**Your objective:** Would you output the entries below only from the line containing "def readStream (s" through the line containing "if !ls.contains src then ⟨0, own, true⟩", exactly as they stand and with both ends included?

**Records to use:**
-- ==== Sys2Proof/Tests/Slice0.lean ====
section
/-!
SUPPORT. The model's own tests. Every expected value is the spec's (95_test_vectors.md, by section, or the rule named), never the
model's answer. First ill-formed terms; then written words decoded; then one small step per instruction; then one witness per
statement with hypotheses, a state and operands that meet them.
-/

namespace Sys2Proof.Tests

open Sys2Proof Sys2Proof.Machine

/-! ### Helpers -/

/-- A view of the state after an outcome; none where the machine stopped. -/
def seen {α : Type} (o : Host.Outcome State Fault Refusal) (f : State → α) : Option α :=
  match o with
  | .next t => some (f t)
  | .fault _ => none
  | .refused _ => none

/-- The reset state with inputs presented. -/
def presented (xs : List Input) : State := { State.reset with inputs := xs }

/-- The reset state with a stored brightness and pixel. -/
def pixelState (bright r g b : Byte) : State := { State.reset with bright := bright, pixelR := r, pixelG := g, pixelB := b }

/-- After one frame from reset: linked, STATUS 0xE6 (95_test_vectors.md 2.8). -/
def linkedState (xs : List Input) : State := { transmit State.reset with inputs := xs }

/-- A SHOW running from reset: its three power events are over, the data line is about to be cleared (R79). -/
def initState (xs : List Input) : State :=
  { State.reset with
    busy := true
    lines := { pwrN := false, dataMode := .out, clkMode := .out, dataLat := false, clkLat := false }
    trace := powerEnableEvents
    seq := { cmd := 0x06000000#32, step := .init, framesLeft := 1, byte := 0, bit := 7, sub := 0 }
    inputs := xs }

/-- A SHOW accepted from reset, its first power event still to come (R79). -/
def powerState (xs : List Input) : State :=
  { State.reset with
    busy := true
    seq := { cmd := 0x06000000#32, step := .power, framesLeft := 1, byte := 0, bit := 7, sub := 0 }
    inputs := xs }

/-- The SHOW of `initState` with its settling delay over, still to link (R79). -/
def settledState (xs : List Input) : State :=
  { initState xs with
    trace := lazyInitEvents
    seq := { cmd := 0x06000000#32, step := .init, framesLeft := 1, byte := 0, bit := 7, sub := 3 } }

/-- The state with a CMD write held. -/
def holding (w : Word) (s : State) : State := { s with held := some w, ready := false }

/-- The rate limiter armed with a deadline, at a time. -/
def armed (deadline now : Word) : State := { State.reset with cycArmed := true, cycDeadline := deadline, nowMs := now }

/-! ### Well-formedness: each range check of R64 refuses -/

theorem test_setPwr_range : (AsmCmd.setPwr 2).wellFormed = false ∧ (AsmCmd.setPwr 2).toInstr = none := by decide
theorem test_setBri_range : (AsmCmd.setBri 256).wellFormed = false ∧ (AsmCmd.setBri 256).toInstr = none := by decide
theorem test_setPix_range :
    (AsmCmd.setPix 256 0 0).wellFormed = false ∧ (AsmCmd.setPix 0 256 0).wellFormed = false
      ∧ (AsmCmd.setPix 0 0 256).wellFormed = false := by decide
theorem test_setPixP_range : (AsmCmd.setPixP 16777216).wellFormed = false := by decide
theorem test_cycle_range : (AsmCmd.cycle 16777216).wellFormed = false := by decide
theorem test_color_range :
    (AsmCmd.color 256 0 0).wellFormed = false ∧ (AsmCmd.color 0 256 0).wellFormed = false
      ∧ (AsmCmd.color 0 0 256).wellFormed = false := by decide
theorem test_word_range : (AsmCmd.word 4294967296).wellFormed = false ∧ assemble (.word 4294967296) = none := by decide

/-! ### Decoding: words written out from R54 to R59, section 2.1 -/

theorem test_decode_setPwr : decode 0x01FFFFFE#32 = .ok (.setPwr false) ∧ decode 0x01000001#32 = .ok (.setPwr true) := by decide
theorem test_decode_setBri : decode 0x0212345F#32 = .ok (.setBri 95#8) := by decide
theorem test_decode_setPix : decode 0x03FF0100#32 = .ok (.setPix 255#8 1#8 0#8) := by decide
theorem test_decode_setPixP : decode 0x04123456#32 = .ok (.setPixP 0x123456#24) := by decide
theorem test_decode_clear : decode 0x05FFFFFF#32 = .ok .clear := by decide
theorem test_decode_showPixel : decode 0x06000000#32 = .ok .showPixel := by decide
theorem test_decode_cycle : decode 0x07FFFFFF#32 = .ok (.cycle 16777215#24) := by decide
theorem test_decode_color : decode 0x08010203#32 = .ok (.color 1#8 2#8 3#8) := by decide
theorem test_decode_illegal :
    decode 0x00000000#32 = .error (.illegalCommand 0x00000000#32) ∧ decode 0x09000000#32 = .error (.illegalCommand 0x09000000#32)
      ∧ decode 0xFF000000#32 = .error (.illegalCommand 0xFF000000#32)
      ∧ decode 0x80000006#32 = .error (.illegalCommand 0x80000006#32) := by decide
theorem test_decode_bytes :
    decodeBytes [0x5F#8, 0x34#8, 0x12#8, 0x02#8, 0xAA#8] = .ok (.setBri 95#8, [0xAA#8])
      ∧ decodeBytes [0x5F#8, 0x34#8] = .error .notOneWord := by decide
theorem test_decode_table : decodeTableWord 32 0x08010203 = some (.color 1#8 2#8 3#8) ∧ decodeTableWord 32 0 = none := by decide
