/-- Reading the system group, OP 0xE0 to 0xFF (R80). -/
def readSystem (lit : Option W32) (fl : Fields) : Option Instr :=
  match fl.op with
  | 0xE0 => do return .syscall (← bvOf 16 fl.low)
  | 0xE1 => do return .hcall (← bvOf 16 fl.low)
  | 0xE2 => some .tret
  | 0xE3 => do return .sread (← dstOf fl.d) (← sregOf fl.low) (← srcFOf lit fl.a)
  | 0xE4 => do return .swrite (← sregOf fl.low) (← srcFOf lit fl.a) (← srcFOf lit fl.b)
  | 0xE5 => do return .csrr (← dstOf fl.d) (← csrOf fl.low)
  | 0xE6 => do return .csrw (← csrOpOf (fl.low / 4096)) (← dstOf fl.d) (← csrOf (fl.low % 4096)) (← srcFOf lit fl.a)
  | 0xE7 => do return .brk (← bvOf 16 fl.low)
  | 0xE8 => do return .halt (← bvOf 16 fl.low)
  | 0xE9 => do return .tick (← dstOf fl.d)
  | 0xEA => do return .trace (← bvOf 16 fl.low) (← srcFOf lit fl.a)
  | 0xEB => do return .icinv (← srcFOf lit fl.a) (← srcFOf lit fl.b)
  | 0xEC => if fl.low = 1 then do return .lmapSet (← srcFOf lit fl.a) (← srcFOf lit fl.b) else do return .lmapClr (← srcFOf lit fl.a) (← srcFOf lit fl.b)
  | 0xED => if fl.low = 1 then do return .ebudSet (← dstOf fl.d) (← srcFOf lit fl.a) (← srcFOf lit fl.b) else do return .ebudGet (← dstOf fl.d)
  | 0xEE => if fl.low = 4 then do return .rclassGet (← dstOf fl.d) else do return .rclassSet (← rclassOf fl.low) (← dstOf fl.d)
  | _ => none

/-- The instruction that the fields of a long form name, before the checks of R34 and R74. -/
def readLong (lit : Option W32) (fl : Fields) : Option Instr :=
  match fl.op / 32 with
  | 0 => readInteger lit fl
  | 1 => readFloat lit fl
  | 2 => readImmediate lit fl
  | 3 => readMemory lit fl
  | 4 => readAtomic lit fl
  | 5 => readControl lit fl
  | 6 => readEngine lit fl
  | 7 => readSystem lit fl
  | _ => none
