/-- What a lane's own read of stream k delivers to an operand type: its size is checked, then its access is made (R51, R52). -/
def streamOwn (s : State) (u : Nat) (t : OTy) (k l : Nat) (tr : Bool) : Elem :=
  let q := streamOf s u l k tr
  match elemTo t q 0 with
  | .halt h => .halt h
  | .val _ => match streamElem s u l k q with
    | .val x => elemTo t q x
    | .halt h => .halt h

/-- Read stream k for lane l: every lane reads its own element (R51), and l receives that of the selected lane (R55). Where that lane ends
in its own access, l receives a value that nothing fixes. -/
def readStream (s : State) (u : Nat) (ls : List Nat) (t : OTy) (k src l : Nat) (tr : Bool) : SrcVal :=
  let own : Option Halt := match streamOwn s u t k l tr with
    | .val _ => none
    | .halt h => some h
  if !ls.contains src then ⟨0, own, true⟩
  else match streamOwn s u t k src tr with
    | .val x => ⟨x, own, false⟩
    | .halt _ => ⟨(Config.freeWord (s.free + src)).toNat % 2 ^ (32 * otyRegs t), own, false⟩

/-- What an operand field delivers to lane l of issue set ls (R42 to R47, R55, R56). -/
def readSrc (s : State) (u : Nat) (ls : List Nat) (t : OTy) (o : Opnd) (l : Nat) (tr : Bool := false) : SrcVal :=
  let g := grp s u
  let src := patLane o.pat l
  let cnt := otyRegs t
  let cut (r : SrcVal) : SrcVal := { r with val := cutTo t r.val }
  match o.src with
  | .v n => cut (readCross g ls src n.val cnt)
  | .o n => cut (readCross g ls src (128 + n.val) cnt)
  | .h0 => cut (readCross g ls src 136 cnt)
  | .h1 => cut (readCross g ls src 137 1)
  | .c n => ⟨cutTo t ((smGet 0 g.cbank n.val).toNat + (if cnt = 2 then 2 ^ 32 * (smGet 0 g.cbank (n.val + 1)).toNat else 0)), none, false⟩
  | .imm k => ⟨immCode t (immVal k), none, false⟩
  | .lit w => ⟨litCode t w, none, false⟩
  | .lane => ⟨cutTo t l, none, false⟩
  | .grp => ⟨cutTo t (grpWord s u), none, false⟩
  | .q n => readStream s u ls t n.val src l tr

/-- The operands of a lane: values in field order, the first reason that ends it, whether XLANE is set. -/
structure LaneIn where
  lane : Nat
  vals : List Nat
  halt : Option Halt := none
  xlane : Bool := false
  deriving DecidableEq, Repr

/-- Read every operand of a lane. -/
def readLane (s : State) (u : Nat) (ls : List Nat) (os : List (Opnd × OTy)) (tr : Bool) (l : Nat) : LaneIn :=
  let rs := os.map (fun p => readSrc s u ls p.2 p.1 l tr)
  ⟨l, rs.map (fun r => r.val), rs.findSome? (fun r => r.halt), rs.any (fun r => r.xlane)⟩

/-- Read every operand of every lane of S before anything is written (R55). -/
def readAll (s : State) (u : Nat) (ls : List Nat) (os : List (Opnd × OTy)) (tr : Bool := false) : List LaneIn :=
  ls.map (readLane s u ls os tr)

/-- Operand k of a lane. -/
def LaneIn.x (a : LaneIn) (k : Nat) : Nat := nth 0 a.vals k

/-- The streams that sources name, each once (R52). -/
def srcStreams (os : List (Opnd × OTy)) : List Nat :=
  (os.filterMap (fun p => match p.1.src with
    | .q n => some n.val
    | _ => none)).eraseDups

/-- Errors met by the stream reads of a lane are counted (R338), and translations held (R315). -/
def streamMet (s : State) (u l k : Nat) (tr : Bool) : State :=
  let q := streamOf s u l k tr
  match streamAt q l with
  | none => s
  | some va =>
    match checkAcc s u l (streamReq q va false) with
    | .ok (.page a o pa) =>
      let s1 := tlbFill s (launchOf s u) o (vmidOf s (ctxOf s u)) (asidOf s (ctxOf s u)) (ptrOfs va) a
      if a.kind = .editioned ∨ ownMem s u l .plain .core o pa va (esizeBytes q) then dataMet s1 (launchOf s u) a.rclass o pa (esizeBytes q) else s1
    | _ => s

/-! ### Sent stream reads (R52, R217 rule 4) -/

/-- The streams that an instruction reads, each with the types of its fields. -/
def streamFields (os : List (Opnd × OTy)) : List (Nat × OTy) :=
  os.filterMap (fun p => match p.1.src with
    | .q n => some (n.val, p.2)
    | _ => none)

/-- The request that a lane's read of stream k needs, where the element is not at hand and the lane does not end. -/
def streamSend (s : State) (u l acc k : Nat) (tr : Bool) : Option ReadReq :=
  let q := streamOf s u l k tr
  match streamAt q l with
  | none => none
  | some va =>
    let n := esizeBytes q
    let base : ReadReq := {
      kind := .stream k, uid := u, lane := l, acc := acc, owner := ptrOwner va, pa := ptrOfs va, va := va, size := n,
      sem := .plain, scope := .core, ctx := ctxOf s u, launch := launchOf s u }
    if (lane s u l).qgot.any (fun p => p.1 == k) then none
    else match checkAcc s u l (streamReq q va false) with
      | .ok (.page a o pa) =>
        if a.kind = .editioned then
          (match a.region with
           | some r => if o = dieOf (coreOf s u) then none
             else some { base with kind := .streamEd k (va.toNat % 8) (mkey o r.desc), owner := o, pa := pa }
           | none => none)
        else if loadAt s u l .plain .core none o pa va n = .send then some { base with owner := o, pa := pa, cls := a.rclass }
        else none
      | .ok (.peer p) => if loadAt s u l .plain .core (some p) (ptrOwner va) (ptrOfs va) va n = .send then some { base with peer := some p } else none
      | _ => none

/-- The requests of a set for the stream elements that are not at hand; none where a lane meets a page fault, which saves the group. -/
def streamSends (s : State) (u : Nat) (ls : List Nat) (os : List (Opnd × OTy)) (tr : Bool) (acc : Nat) : List ReadReq :=
  let fs := streamFields os
  let faults : Bool := ls.any (fun l => fs.any (fun f => match streamOwn s u f.2 f.1 l tr with
    | .halt (.page ..) => true
    | _ => false))
  if faults then []
  else ls.flatMap (fun l => (srcStreams os).filterMap (fun k =>
    if fs.any (fun f => f.1 == k && elemTo f.2 (streamOf s u l k tr) 0 != .val 0) then none else streamSend s u l acc k tr))

/-! ### Ending a lane's part -/

/-- The errors that a lane met where it ends are counted (R338, R339): in the tables of its translation, in memory, or in an array of its own; a code
word counted its own when it was read. -/
def haltMet (s : State) (u l : Nat) (h : Halt) : State :=
  let c := ctxOf s u
  let k := launchOf s u
  match h with
  | .poison keys va =>
    let key := keys.headD noKey
    if key = noKey then walkMet s k (ptrOwner va) (vmidOf s c) (asidOf s c) (ptrOfs va)
    else if keys.any (fun x => poisoned s.poison x 1) then keys.foldl (fun s x => meetHbm s x 1 (some k)) s
    else match reach s (vmidOf s c) (asidOf s c) va .read (lane s u l).mode with
      | .page a _ _ => if a.kind = .code then s else relEvent s 2 3 (stackOf key) (classCode a.rclass) key (some k)
      | _ => s
  | .poisonOwn p n _ => meetArr s p n
  | _ => s

/-- Deal with a lane that ends (R123, R296, R350, R362); `pc` is the instruction. Page faults are not dealt with here. -/
def haltLane (s : State) (u l : Nat) (pc : W64) (h : Halt) : State :=
  let s := haltMet s u l h
  match h with
  | .trap c v => trapRegion s u l c v pc
  | .fpx fl cnt =>
    trapRegion (modLane s u l (fun ln => { orFmode ln (fl % 32 * 16) with srcnt := BitVec.ofNat 64 cnt })) u l .fpx (BitVec.ofNat 64 (fl % 32)) pc
  | .poison keys va =>
    let p := consume s (launchOf s u) (snapHolds (launchAt s (launchOf s u)) keys)
    if p.2 then trapRegion p.1 u l .poison va pc else p.1
  | .poisonOwn _ _ va =>
    let p := consume s (launchOf s u) true
    if p.2 then trapRegion p.1 u l .poison va pc else p.1
  | .poisonReg =>
    let p := consume s (launchOf s u) true
    if p.2 then
      let w := takeFreeWord p.1
      trapRegion w.2 u l .poison w.1 pc
    else p.1
  | .watch ports va =>
    match ports with
    | [] => trapRegion s u l .watch va pc
    | _ => modGrp (modLane s u l (fun ln => { ln with rewind := true })) u (fun g => { g with halted := (g.halted ++ ports).eraseDups })
  | .page .. => s

/-- The page faults among the outcomes of the lanes. -/
def pageFaults (hs : List (Nat × Option Halt)) (pc : W64) : List LaneFault :=
  hs.filterMap (fun p => match p.2 with
    | some (.page ab st lv va acc) => some ⟨p.1, va, pc, accCode acc, false, false, faultWhere ab st lv⟩
    | _ => none)

/-- Settle the lanes that end; where one met a page fault, the group is saved and nothing else happens (R123, R301). The
outcome is true where the instruction goes on. -/
def haltLanes (s : State) (hs : List (Nat × Option Halt)) : State × Bool :=
  let pc := s.cur.pc
  match pageFaults hs pc with
  | [] => (hs.foldl (fun s p => match p.2 with
      | some h => haltLane s s.cur.uid p.1 pc h
      | none => s) s, true)
  | fs => (beginSave s s.cur.uid .pageFault fs (hs.map (fun p => p.1)), false)

end Sys2Proof.Machine
end

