/-- TASK_START (R157, R198, R223): which of the tasks that are ready starts is left open. -/
def execTaskStart (die core : Nat) (s : State) : Out :=
  .next (
    let ts := s.tasks.filter (fun t => taskDue s t.2 core)
    match ts[(Config.freeWord s.free).toNat % ts.length]? with
    | none => s
    | some (id, t) =>
      if dieOf core ≠ die ∨ !noClaims s core true false then s
      else match startAbsent s t.launch 0 with
      | some (va, st, lv) => foreAsk s (foreman s (launchAt s t.launch).ctx t.launch) t.launch va true st lv 0
      | none =>
        let s := { s with free := s.free + 1 }
        let r := t.record
        let l := launchAt s t.launch
        let vs := pairWords (fld r 8 8) ++ [BitVec.ofNat 32 (fld r 16 2 + fld r 18 2 * 2 ^ 16), BitVec.ofNat 32 (fld r 20 2)]
        let ln := startLane s l (BitVec.ofNat 64 (fld r 0 8)) vs t.held
        let s := { s with tasks := tDel s.tasks id }
        startGang s core t.launch (soloNeed l) 0 (.task (BitVec.ofNat 64 (fld r 24 8))) (fun _ => List.replicate 32 ln))

/-! ### Gangs (R195, R199) -/

/-- The cores on which gangs of a launch may start now: no claim before theirs stands there (R197). -/
def gangCores (s : State) (k : Nat) : List Nat :=
  (List.range 192).filter (fun c => coreOpen s c (launchAt s k).ctx && noClaims s c true true && topPrio s k c)

/-- Start gangs of a COHABIT launch on one core, as many as fit. -/
def fillCore (k core : Nat) : Nat → State → State
  | 0, s => s
  | n + 1, s =>
    let l := launchAt s k
    if coreOpen s core l.ctx && decide (0 < roomOn s core (gangNeed l)) && decide (l.placed.length < gridSize l) then
      fillCore k core n (startNext s k core)
    else s

/-- GANG_PLACE (R195, R329 to R331). -/
def execGangPlace (launch core : Nat) (s : State) : Out :=
  .next (
    let s := launchAllot s launch
    if !gangDue s launch core || !noClaims s core true true || !topPrio s launch core then s
    else match startAbsent s launch (imgTiles (launchAt s launch)) with
    | some (va, st, lv) => foreAsk s (foreman s (launchAt s launch).ctx launch) launch va true st lv 0
    | none =>
    if recFlag (launchAt s launch) 1 then
      let l := launchAt s launch
      let cs := gangCores s launch
      if sumOf (fun c => roomOn s c (gangNeed l)) cs < gridSize l then s
      else
        let r := (Config.freeWord s.free).toNat % cs.length
        (cs.drop r ++ cs.take r).foldl (fun s c => fillCore launch c 32 s) { s with free := s.free + 1 }
    else startNext s launch core)
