/-- An `lmap` in course may write by an entry of an owner's scope. -/
def lmapInScope (s : State) (owner : Nat) (b : TrBlk) (m : LMap) : Bool :=
  let c := ctxOf s m.uid
  m.owner == owner && (tinvScope b.tinvc == 3 || (vmidOf s c == tinvVmid b.tinvc && (tinvScope b.tinvc == 2 || asidOf s c == tinvAsid b.tinvc)))

/-- An invalidation has nothing left to wait for (R317). -/
def invalDone (s : State) (owner : Nat) : Bool :=
  let b := nth {} s.trblks owner
  tinvGo b.tinvc && !((tGet? s.tlbs owner).getD []).any (fun e => inScope b e && e.inflight != 0) &&
    !(accessesOut s).any (accessInScope s owner b) && !s.lmaps.any (fun p => lmapInScope s owner b p.2)

/-- Steps 3 and 4 of an eviction (R320): the frame goes to the backing page and is free. -/
def evictCopy (s : State) (v : Evict) : State :=
  let s := v.frames.zipIdx.foldl (fun s p => copyKeys s (mkey v.owner p.1) (mkey 4 (v.back + 4096 * p.2)) 4096) s
  { s with taken := s.taken.filter (fun t => !v.frames.any (fun a => overlaps t.1 t.2.1 (mkey v.owner a) 4096)) }

/-- INVALIDATION_COMPLETE (R317, R320). -/
def execInvalidationComplete (owner : Nat) (s : State) : Out :=
  .next (if !invalDone s owner then s
    else
      let s := dropScope s owner
      let s := { s with trblks := modNth s.trblks owner (fun b => { b with tinvc := b.tinvc &&& 0x7FFFFFFF#32 }) }
      let mine := s.evicts.filter (fun p => p.2.owner == owner)
      let s := mine.foldl (fun s p => evictCopy s p.2) s
      { s with evicts := s.evicts.filter (fun p => p.2.owner != owner) })

/-- PAGE_EVICT (R320, R274): step 1 and the start of step 2; never a pinned page, and not while an invalidation runs. -/
def execPageEvict (owner ctx va : Nat) (s : State) : Out :=
  .next (
    let v := vmidOf s ctx
    let a := asidOf s ctx
    match (pageEntry s owner v a va).filter (fun p => p.valid) with
    | some p =>
      let e := rdNat s p.key 8
      let n := p.size
      let page := va % 2 ^ 52 / n * n
      let pinned := ((tGet? s.tlbs owner).getD []).any (fun t => t.vmid == v && t.asid == a && overlaps t.vpage t.attr.size page n && t.inflight != 0)
      if pinned || tinvGo (nth {} s.trblks owner).tinvc || decide (4 ≤ owner) then s
      else
        let root := ((rootsOf s owner v a).getD (0, 0)).2
        let ks := entKeys p.key p.lvl e
        let fs := framesOf s owner root (entFrame (rdNat s (ks.headD p.key) 8)) n
        let back := bits (Config.freeWord s.free).toNat 51 12 * 4096 / n * n
        let s := putEntries { s with free := s.free + 1 } ks false back
        let id := takeFresh s
        let s := { id.2 with
          evicts := tPut id.2.evicts id.1 ⟨owner, v, a, page, n, fs, back⟩
          trblks := modNth id.2.trblks owner (fun b => { b with tinva := BitVec.ofNat 64 page }) }
        tinvWrite s owner (tinvWord 0 a v)
    | none => s)

/-! ### icinv and lmap (R170, R171) -/

/-- The pointer with its package left out where it names this one. -/
def ptrPlace (s : State) (va : W64) : Nat := if ptrHere s va then va.toNat % 2 ^ 55 else va.toNat

/-- Longest instruction in bytes. -/
def longest : Nat := 12

/-- Stores of the issuing threads to the range that have not reached the owner, those of results that are pending among them (R109). -/
def icinvShort (s : State) (x : IcInv) : Bool :=
  x.lanes.any (fun l => (inPend s x.uid l ++ inFifo s x.uid l ++ inView s x.uid l ++ inLinks s x.uid l ++ inHeld s x.uid l).any (fun e =>
    forLoads e && overlaps (ptrPlace s e.va) (max 1 e.size) (ptrPlace s x.lo) x.n))

/-- A core of the context drops what it has fetched of the range. -/
def icinvCore (hit : W64 → Nat → Bool) (c : Core) : Core :=
  { c with
    icache := c.icache.filter (fun w => !hit w.va (if w.bytes.isEmpty then longest else w.bytes.length))
    lines := c.lines.filter (fun p => !hit p.1 64)
    loopBuf := c.loopBuf.filter (fun p => !p.2.words.any (fun w => hit w.va (if w.bytes.isEmpty then longest else w.bytes.length))) }

/-- Keys of the present pages of a range: the key of each page's first byte in the range, and the count of bytes. -/
def rangeKeys (s : State) (ctx : Nat) (lo : W64) (n : Nat) : List (Nat × Nat) :=
  let first := lo.toNat / 4096
  (List.range ((lo.toNat + n + 4095) / 4096 - first)).filterMap (fun i =>
    let va := BitVec.ofNat 64 ((first + i) * 4096)
    let at_ (acc : AccKind) : Option (Nat × Nat) := match reach s (vmidOf s ctx) (asidOf s ctx) va acc .h with
      | .page _ o pa => some (mkey o pa, 4096)
      | .peer _ => some (peerKey s ctx va, 4096)
      | _ => none
    (at_ .fetch).orElse (fun _ => (at_ .read).orElse (fun _ => at_ .write)))

/-- ICINV_COMPLETE (R170). -/
def execIcinvComplete (id : Nat) (s : State) : Out :=
  .next (match tGet? s.icinvs id with
    | none => s
    | some x =>
      if icinvShort s x then s
      else
        let lo := ptrPlace s x.lo
        let hit (a : W64) (n : Nat) : Bool := overlaps (ptrPlace s a) n lo x.n
        let ks := rangeKeys s x.ctx x.lo x.n
        let s := { s with
          icinvs := tDel s.icinvs id
          cores := s.cores.map (fun p => (p.1, if p.2.ctx = some x.ctx then icinvCore hit p.2 else p.2)) }
        let s := (List.range 4).foldl (fun s d => ks.foldl (fun s k => dropLines s d k.1 k.2) s) s
        x.lanes.foldl (fun s l => if (lane s x.uid l).st = .wait (.icinv id) then finishWait s x.uid l else s) s)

**Written solution:**
def readStream (s : State) (u : Nat) (ls : List Nat) (t : OTy) (k src l : Nat) (tr : Bool) : SrcVal :=
  let own : Option Halt := match streamOwn s u t k l tr with
    | .val _ => none
    | .halt h => some h
  if !ls.contains src then ⟨0, own, true⟩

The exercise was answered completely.